- **PROBLEM**: Every line below that holds the word "Bool" must be listed.
Top of SUPPLIED DATA
@[simp] theorem State.setInput_srcAddr (s : State) (l : List HostEvent) : (s.setInput l).srcAddr = s.srcAddr := rfl
@[simp] theorem State.setInput_dstAddr (s : State) (l : List HostEvent) : (s.setInput l).dstAddr = s.dstAddr := rfl
@[simp] theorem State.setInput_srcAf (s : State) (l : List HostEvent) : (s.setInput l).srcAf = s.srcAf := rfl
@[simp] theorem State.setInput_dstAf (s : State) (l : List HostEvent) : (s.setInput l).dstAf = s.dstAf := rfl
@[simp] theorem State.setInput_srcPort (s : State) (l : List HostEvent) : (s.setInput l).srcPort = s.srcPort := rfl
@[simp] theorem State.setInput_dstPort (s : State) (l : List HostEvent) : (s.setInput l).dstPort = s.dstPort := rfl
@[simp] theorem State.setInput_ctrl (s : State) (l : List HostEvent) : (s.setInput l).ctrl = s.ctrl := rfl
@[simp] theorem State.setInput_status (s : State) (l : List HostEvent) : (s.setInput l).status = s.status := rfl
@[simp] theorem State.setInput_errCmd (s : State) (l : List HostEvent) : (s.setInput l).errCmd = s.errCmd := rfl
@[simp] theorem State.setInput_txLen (s : State) (l : List HostEvent) : (s.setInput l).txLen = s.txLen := rfl
@[simp] theorem State.setInput_rxLen (s : State) (l : List HostEvent) : (s.setInput l).rxLen = s.rxLen := rfl
@[simp] theorem State.setInput_csAcc (s : State) (l : List HostEvent) : (s.setInput l).csAcc = s.csAcc := rfl
@[simp] theorem State.setInput_csRes (s : State) (l : List HostEvent) : (s.setInput l).csRes = s.csRes := rfl
@[simp] theorem State.setInput_pr (s : State) (l : List HostEvent) : (s.setInput l).pr = s.pr := rfl
@[simp] theorem State.setInput_res (s : State) (l : List HostEvent) : (s.setInput l).res = s.res := rfl
@[simp] theorem State.setInput_evt (s : State) (l : List HostEvent) : (s.setInput l).evt = s.evt := rfl
@[simp] theorem State.setInput_txbuf (s : State) (l : List HostEvent) : (s.setInput l).txbuf = s.txbuf := rfl
@[simp] theorem State.setInput_rxbuf (s : State) (l : List HostEvent) : (s.setInput l).rxbuf = s.rxbuf := rfl
@[simp] theorem State.setInput_vt (s : State) (l : List HostEvent) : (s.setInput l).vt = s.vt := rfl
@[simp] theorem State.setInput_input (s : State) (l : List HostEvent) : (s.setInput l).input = l := rfl
@[simp] theorem State.setInput_resp (s : State) (l : List HostEvent) : (s.setInput l).resp = s.resp := rfl

-- Updates that an operand selects.

@[simp] theorem State.setBuf_rx_rxbuf (s : State) (m : Memory) : (s.setBuf .rx m).rxbuf = m := rfl
@[simp] theorem State.setBuf_rx_txbuf (s : State) (m : Memory) : (s.setBuf .rx m).txbuf = s.txbuf := rfl
@[simp] theorem State.setBuf_tx_txbuf (s : State) (m : Memory) : (s.setBuf .tx m).txbuf = m := rfl
@[simp] theorem State.setBuf_tx_rxbuf (s : State) (m : Memory) : (s.setBuf .tx m).rxbuf = s.rxbuf := rfl
@[simp] theorem State.setAddr_src_srcAddr (s : State) (a : Addr) : (s.setAddr .src a).srcAddr = a := rfl
@[simp] theorem State.setAddr_src_dstAddr (s : State) (a : Addr) : (s.setAddr .src a).dstAddr = s.dstAddr := rfl
@[simp] theorem State.setAddr_dst_dstAddr (s : State) (a : Addr) : (s.setAddr .dst a).dstAddr = a := rfl
@[simp] theorem State.setAddr_dst_srcAddr (s : State) (a : Addr) : (s.setAddr .dst a).srcAddr = s.srcAddr := rfl
@[simp] theorem State.setAfTag_src_srcAf (s : State) (f : AF) : (s.setAfTag .src f).srcAf = f := rfl
@[simp] theorem State.setAfTag_src_dstAf (s : State) (f : AF) : (s.setAfTag .src f).dstAf = s.dstAf := rfl
@[simp] theorem State.setAfTag_dst_dstAf (s : State) (f : AF) : (s.setAfTag .dst f).dstAf = f := rfl
@[simp] theorem State.setAfTag_dst_srcAf (s : State) (f : AF) : (s.setAfTag .dst f).srcAf = s.srcAf := rfl

-- The status flags.

@[simp] theorem Status.recordError_err (e : CmdError) (st : Status) : (st.recordError e).err = true := rfl
@[simp] theorem Status.recordError_errCode (e : CmdError) (st : Status) :
    (st.recordError e).errCode = if st.err then st.errCode else e.code := rfl
@[simp] theorem Status.recordError_evtPend (e : CmdError) (st : Status) : (st.recordError e).evtPend = st.evtPend := rfl
@[simp] theorem Status.clearError_err (st : Status) : st.clearError.err = false := rfl
@[simp] theorem Status.clearError_errCode (st : Status) : st.clearError.errCode = 0#4 := rfl
@[simp] theorem Status.clearError_evtPend (st : Status) : st.clearError.evtPend = st.evtPend := rfl
@[simp] theorem Status.withPend_err (b : Bool) (st : Status) : (st.withPend b).err = st.err := rfl
@[simp] theorem Status.withPend_errCode (b : Bool) (st : Status) : (st.withPend b).errCode = st.errCode := rfl
@[simp] theorem Status.withPend_evtPend (b : Bool) (st : Status) : (st.withPend b).evtPend = b := rfl

end Sys2Proof.Machine
end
Bottom of SUPPLIED DATA
- **RESPONSE**:
@[simp] theorem Status.withPend_err (b : Bool) (st : Status) : (st.withPend b).err = st.err := rfl
@[simp] theorem Status.withPend_errCode (b : Bool) (st : Status) : (st.withPend b).errCode = st.errCode := rfl
@[simp] theorem Status.withPend_evtPend (b : Bool) (st : Status) : (st.withPend b).evtPend = b := rfl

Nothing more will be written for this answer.